Corman soon realized the problem was much larger and more complicated than that. Owners and operators were only one set of stakeholders, alongside local political leaders, citizens and cybersecurity experts. And the resource gap was bigger than he imagined.
There are roughly 150,000 water facilities in the United States. “There’s no way we’re going to successfully shield up and cyber up with no talent, no time and no money,” Corman said. “We thought we had an information gap, but we actually have a motivation and enablement, empowerment gap.”
Given the depth of the problem, UnDisruptable27 has paused volunteer recruitment while it develops a series of 12 case studies which would serve as playbooks for all the stakeholders involved.
Borrowing pages from the well-thumbed playbook of disaster management, UnDisruptable27 will use a local-first, bottom up approach, and will start with the proposition that “the punch will be thrown and will connect,” Corman said, “How can we best mitigate the impact? How can we be sure we can take the punch and roll with it and get back up as quickly as possible?”
In most cases, he added, that won’t mean trying to harden IT systems against intrusion, but engineering OT systems so as to minimize damage from an inevitable intrusion, an approach known as cyber-informed engineering.
“It’s not cyber up, its connections down,” said Corman.

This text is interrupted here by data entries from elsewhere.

-- ==== Sys2Proof/Certificates/Slice0/Obligations.lean ====
section
/-!
DEFINITION. The statements about the model, each from the spec's rules. "Decision Dn" and "log n" in a
docstring name what rests on a choice (of the spec in 92_eei_decisions, or of the model in the log).
-/

open Sys2Proof Sys2Proof.Machine Sys2Proof.Codec

/-! ### Codec and encoding -/

/-- R103 to R108: each extractor's formula, wherever the bytes it needs are in the buffer. That `op_code` and
`op_x` answer on the last byte of a buffer is the model's choice, since R101 leaves it unsaid (decision D26,
log 24). -/
def Obligations.CodecExtractorsFollowTheirFormulas : Prop :=
  ∀ (buf : List Byte) (off : Nat),
    (∀ h : off < buf.length,
      (∃ op, opCode buf off = some op ∧ op.toNat = buf[off].toNat >>> 4) ∧
      (∃ x, opX buf off = some x ∧ x.toNat = buf[off].toNat &&& 0x0F)) ∧
    (∀ h : off + 1 < buf.length,
      (∃ y, opY buf off = some y ∧ y.toNat = buf[off + 1].toNat >>> 4) ∧
      (∃ n, opN buf off = some n ∧ n.toNat = buf[off + 1].toNat &&& 0x0F) ∧
      opNn buf off = some buf[off + 1] ∧
      (∃ nnn, opNnn buf off = some nnn ∧ nnn.toNat = ((buf[off].toNat &&& 0x0F) <<< 8) ||| buf[off + 1].toNat))

/-- R101: an extractor faults exactly when a byte it needs is beyond the buffer. That `op_code` and `op_x`
need the first byte only is the model's reading of what decision D26 leaves unsaid (log 24). -/
def Obligations.CodecFaultsExactlyBeyondTheBuffer : Prop :=
  ∀ (buf : List Byte) (off : Nat),
    (codecAt opCode buf off = .error (.codecWindow off) ↔ buf.length ≤ off) ∧
    (codecAt opX buf off = .error (.codecWindow off) ↔ buf.length ≤ off) ∧
    (codecAt opY buf off = .error (.codecWindow off) ↔ buf.length ≤ off + 1) ∧
    (codecAt opN buf off = .error (.codecWindow off) ↔ buf.length ≤ off + 1) ∧
    (codecAt opNn buf off = .error (.codecWindow off) ↔ buf.length ≤ off + 1) ∧
    (codecAt opNnn buf off = .error (.codecWindow off) ↔ buf.length ≤ off + 1)

/-- R112: every encoder's fields come back from the two bytes it gives, and every byte pair is what each
encoder gives for exactly one choice of fields. The set of encoders is decision D26. -/
def Obligations.CodecRoundTripsBothWays : Prop :=
  (∀ op nnn, opCode [(encodeNnn op nnn).1, (encodeNnn op nnn).2] 0 = some op ∧
    opNnn [(encodeNnn op nnn).1, (encodeNnn op nnn).2] 0 = some nnn) ∧
  (∀ op x nn, opCode [(encodeXnn op x nn).1, (encodeXnn op x nn).2] 0 = some op ∧
    opX [(encodeXnn op x nn).1, (encodeXnn op x nn).2] 0 = some x ∧
    opNn [(encodeXnn op x nn).1, (encodeXnn op x nn).2] 0 = some nn) ∧
  (∀ op x y n, opCode [(encodeXyn op x y n).1, (encodeXyn op x y n).2] 0 = some op ∧
    opX [(encodeXyn op x y n).1, (encodeXyn op x y n).2] 0 = some x ∧
    opY [(encodeXyn op x y n).1, (encodeXyn op x y n).2] 0 = some y ∧
    opN [(encodeXyn op x y n).1, (encodeXyn op x y n).2] 0 = some n) ∧
  (∀ p : Byte × Byte, ∃! f : Nibble × Addr, encodeNnn f.1 f.2 = p) ∧
  (∀ p : Byte × Byte, ∃! f : Nibble × Nibble × Byte, encodeXnn f.1 f.2.1 f.2.2 = p) ∧
  (∀ p : Byte × Byte, ∃! f : Nibble × Nibble × Nibble × Nibble, encodeXyn f.1 f.2.1 f.2.2.1 f.2.2.2 = p)

/-- R71: the six fields of a word, by their bits of the word and by their bits of its two bytes, and how they
overlap. -/
def Obligations.WordFieldsStandWhereTheTableSays : Prop :=
  (∀ w : Word,
    (opOf (pairOf w).1).toNat = w.toNat / 2 ^ 12 ∧
    (xOf (pairOf w).1).toNat = w.toNat / 2 ^ 8 % 2 ^ 4 ∧
    (yOf (pairOf w).2).toNat = w.toNat / 2 ^ 4 % 2 ^ 4 ∧
    (nOf (pairOf w).2).toNat = w.toNat % 2 ^ 4 ∧
    (nnOf (pairOf w).2).toNat = w.toNat % 2 ^ 8 ∧
    (nnnOf (pairOf w).1 (pairOf w).2).toNat = w.toNat % 2 ^ 12) ∧
  ∀ b0 b1 : Byte,
    (opOf b0).toNat = b0.toNat / 2 ^ 4 ∧ (xOf b0).toNat = b0.toNat % 2 ^ 4 ∧
    (yOf b1).toNat = b1.toNat / 2 ^ 4 ∧ (nOf b1).toNat = b1.toNat % 2 ^ 4 ∧
    nnOf b1 = b1 ∧ nnOf b1 = yOf b1 ++ nOf b1 ∧ nnnOf b0 b1 = xOf b0 ++ nnOf b1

Cyber-informed engineering offers low cost solutions to practical problems. Corman gave as an example of the trend for new systems that lack manual overrides. In some new installations, a wheel that sits atop the remote controlled valve that allows a manual override is no longer built. “Making sure there’s a wheel” is a low cost measure that would help ensure the provider is resilient.
DEFCON Franklin, an initiative based at the University of Chicago’s Harris School of Public Policy and run by former Biden White House cybersecurity official Jake Braun, also launched last year.
Braun said DEFCON Franklin had engaged “dozens of volunteers on a host of activities,” working with utilities across four states: Indiana, Oregon, Utah and Vermont.
But he acknowledged that “It will be extremely difficult to scale these efforts organically across 50,000-plus US water systems. In order to deliver services and hands-on support to water utilities at scale, federal and or state and local governments must step up with significant funding.”
Braun said that there were trust issues with the “tight-knit communities” of small water utility owners and operators, who tended to be “intrinsically averse to bringing in an ‘outsider’ to help, no matter their credentials.”
He added that DEFCON Franklin was working with the National Rural Water Association “to build up a level of trust across our participating water utilities” and scale their work further.